Щенок повизгивал в полноте чувств, облизывая острым язычком пальцы Кононова и покусывая их мелкими, неокрепшими зубами. Кононов легонько щелкнул его в холодный влажный нос, и щенок обиженно тявкнул. Летчик невесело усмехнулся, виновато сказал:
— Расскажи о своих делах, Николай. Говорили, у тебя нелады с Ручьевым. Из-за Неделяева будто.
— С него началось, а дальше — больше. Впрочем, кажется, все это окончилось. Военный совет не согласился с выводами комиссии. Бог не выдаст, свинья не съест.
— Однако ты не в своем дивизионе?
— Это — что меня здесь застал? Думаешь, погнали проветриться? Нет. По своему желанию. Ведь новые торпедные катера с большим радиусом действия. С радиолокацией. Их можно любопытно использовать в операции с взаимодействием.
— Наши разведчики и истребители уже работают с ними.
— Знаю. Но хочу это взаимодействие расширить. Чтобы третьим элементом, и притом основным, были мои корабли.
— Вот оно что! Ты мне весной еще говорил… Ведь так? Для большого внезапного удара в море? Для сражения, от которого фашистам нельзя будет увильнуть?
Кононов оживился. Задавая вопросы, чтобы лучше вникнуть в планы Долганова, перегнулся к нему и спустил щенка на землю.
Николай Ильич пожал плечами.
— Как говорят гражданские, текучка мешала. Ручьев — надо не надо — дивизион направлял в конвои. А то меня старшим посылал в эскорт с чужими кораблями. Ну вот, задержался в разработке планов. Но теперь уже могу командующему доложить все расчеты. Что важно — соединение глубокой разведки с оперативной активностью, широкого маневра с комбинированием плотности и мощи боевых средств.
— По-моему, в таком деле нужны и штурмовики и торпедоносцы! — воскликнул Кононов и сразу увял: — Ах, не вовремя потерял я свою машину.
— Хочешь вместе поработать, так я тебе другую задачу предложу.
— Ну? Наверно, штабную консультацию, — Кононов покачал головой. — Ничего не выйдет из этого, я исполнитель в воздухе.
— Конечно, исполнителем ты можешь быть отличным. Но не пора ли тебе посмотреть на свой опыт не с личной точки зрения, а с государственной?
Николай Ильич перебил летчика с такой сухостью и резкостью, что к Кононову сразу вернулось ощущение своей вины. Он как-то покорно сказал:
— Я очень хочу участвовать в твоем замысле, Николай, очень. Не сердись и реши сам, чем, в какой роли я могу быть полезен.

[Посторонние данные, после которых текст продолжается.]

-- ==== Sys2Proof/Word.lean ====
section
/-! DEFINITION. The word types of the DX-32's lines and memories: bytes, and 16-bit fields sent low byte first (3.3). -/

namespace Sys2Proof

/-- One byte of a frame, of the configuration image or of a service transfer. -/
abbrev Byte := BitVec 8

/-- One two-byte field of a frame or of the configuration image. -/
abbrev Word := BitVec 16

end Sys2Proof
end

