-- ==== Sys2Proof/Decode.lean ====
section
/-! DEFINITION. The commands that words of the opcode table spell. No row of spec/opcode_table.json gives bits (every
row's "fields" is empty and none has a "fixed"), so no word spells a command. The frames of the part's lines are
decoded in Machine/Operands.lean. -/

namespace Sys2Proof

/-- The command that the `nbits` bits of `w` spell by the table: none, since no row gives bits. -/
def decodeTableWord (_nbits _w : Nat) : Option Instr := none

end Sys2Proof
end

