-- ==== Sys2Proof/Machine/Bytes.lean ====
section
/-! DEFINITION. Byte order, saturation and the CRC-16 (3.2, 3.3, R185). -/

namespace Sys2Proof.Machine

/-- A value clamped to a range (R1). -/
def clampNat (lo hi n : Nat) : Nat := max lo (min hi n)

/-- A signed value clamped to a range (R1). -/
def clampInt (lo hi x : Int) : Int := max lo (min hi x)

/-- A counter that saturates at its largest value and holds there (R1). -/
def bump (largest n : Nat) : Nat := if n < largest then n + 1 else n

/-- Division rounded up, for the rules that call for it (R1). -/
def ceilDiv (n d : Nat) : Nat := (n + d - 1) / d

/-- A list that keeps the three newest entries, newest last (R4, R136). -/
def joinThree {α : Type} (x : α) (l : List α) : List α :=
  if l.length < 3 then l ++ [x] else l.drop (l.length - 2) ++ [x]

/-- One byte of a value beyond whose range the nearer bound is sent (10.10). -/
def byteOf (n : Nat) : Byte := BitVec.ofNat 8 (min n 255)

/-- A two-byte field, low byte first (3.3). -/
def bytesOfWord (w : Word) : List Byte := [w.setWidth 8, (w >>> 8).setWidth 8]

/-- The two-byte field in which low byte stands first (3.3). -/
def wordOfBytes (lo hi : Byte) : Word := hi ++ lo

/-- An unsigned value in two bytes; a value beyond the field is sent as the nearer bound (10.10). -/
def wordOfNat (n : Nat) : Word := BitVec.ofNat 16 (min n 65535)

/-- A signed value in two bytes; a value beyond the field is sent as the nearer bound (10.10). -/
def wordOfInt (x : Int) : Word := BitVec.ofInt 16 (clampInt (-32768) 32767 x)

/-- An unsigned two-byte field (3.3, 10.10). -/
def nat16 (n : Nat) : List Byte := bytesOfWord (wordOfNat n)

/-- A signed two-byte field (3.3, 10.10). -/
def int16 (x : Int) : List Byte := bytesOfWord (wordOfInt x)

/-- A four-byte field, low byte first (3.3). -/
def bytesOfLong (w : BitVec 32) : List Byte :=
  [w.setWidth 8, (w >>> 8).setWidth 8, (w >>> 16).setWidth 8, (w >>> 24).setWidth 8]

/-- An unsigned four-byte field (10.10). -/
def nat32 (n : Nat) : List Byte := bytesOfLong (BitVec.ofNat 32 (min n 4294967295))

/-- A signed four-byte field (10.10). -/
def int32 (x : Int) : List Byte := bytesOfLong (BitVec.ofInt 32 (clampInt (-2147483648) 2147483647 x))

/-- A flag in one byte: 0 for clear or OFF, 1 for set or ON (10.10). -/
def flagByte (b : Bool) : Byte := if b then 1 else 0

/-- A value that may be absent: a presence byte, then its value bytes, 0 when absent (10.10). -/
def mayBeAbsent {α : Type} (width : Nat) (bytes : α → List Byte) : Option α → List Byte
  | some x => 1 :: bytes x
  | none => 0 :: List.replicate width 0

/-- One shift of the CRC register, with x^16 + x^12 + x^5 + 1 as generator (R185). -/
def crcShift (crc : Word) : Word := if crc.msb then (crc <<< 1) ^^^ 0x1021#16 else crc <<< 1

/-- `n` shifts of the CRC register. -/
def crcShifts : Nat → Word → Word
  | 0, crc => crc
  | n + 1, crc => crcShifts n (crcShift crc)

/-- The CRC register after one byte, its bits taken most significant first (R185). -/
def crcByte (crc : Word) (b : Byte) : Word := crcShifts 8 (crc ^^^ (b.setWidth 16 <<< 8))

/-- The CRC-16 of the part: starting value FFFF hex, no final inversion (R185). -/
def crc16 (bytes : List Byte) : Word := bytes.foldl crcByte 0xFFFF#16

/-- A frame: its bytes, then the CRC-16 over them, low byte first (R185). -/
def sealFrame (bytes : List Byte) : List Byte := bytes ++ bytesOfWord (crc16 bytes)

/-- The bytes before a frame's CRC, when there is at least one and the CRC over them is right (R77, R185). -/
def unsealFrame (frame : List Byte) : Option (List Byte) :=
  if frame.length < 3 then none
  else if frame = sealFrame (frame.take (frame.length - 2)) then some (frame.take (frame.length - 2)) else none

end Sys2Proof.Machine
end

— Да это же ясно, Виктор. Ты и разведчик, и истребитель, и штурмовик, одним словом, в авиации универсал. А на командном пункте рядом с руководителем операции нужен общий авиационный начальник.
Кононов свистнул — до того неожиданно и лестно было предложение.
— Ну, брат, высоко поднимаешь. В штабе вэвээс найдутся на такое дело почище специалисты, академики!
— Ты только не трусь взяться. А назвать командующему кандидата — мое дело.
Кононов задумался и сказал, будто проверяя себя:
— Отработать связь без нескольких тренировок — трудно. Ведь главный командный пункт будет на корабле?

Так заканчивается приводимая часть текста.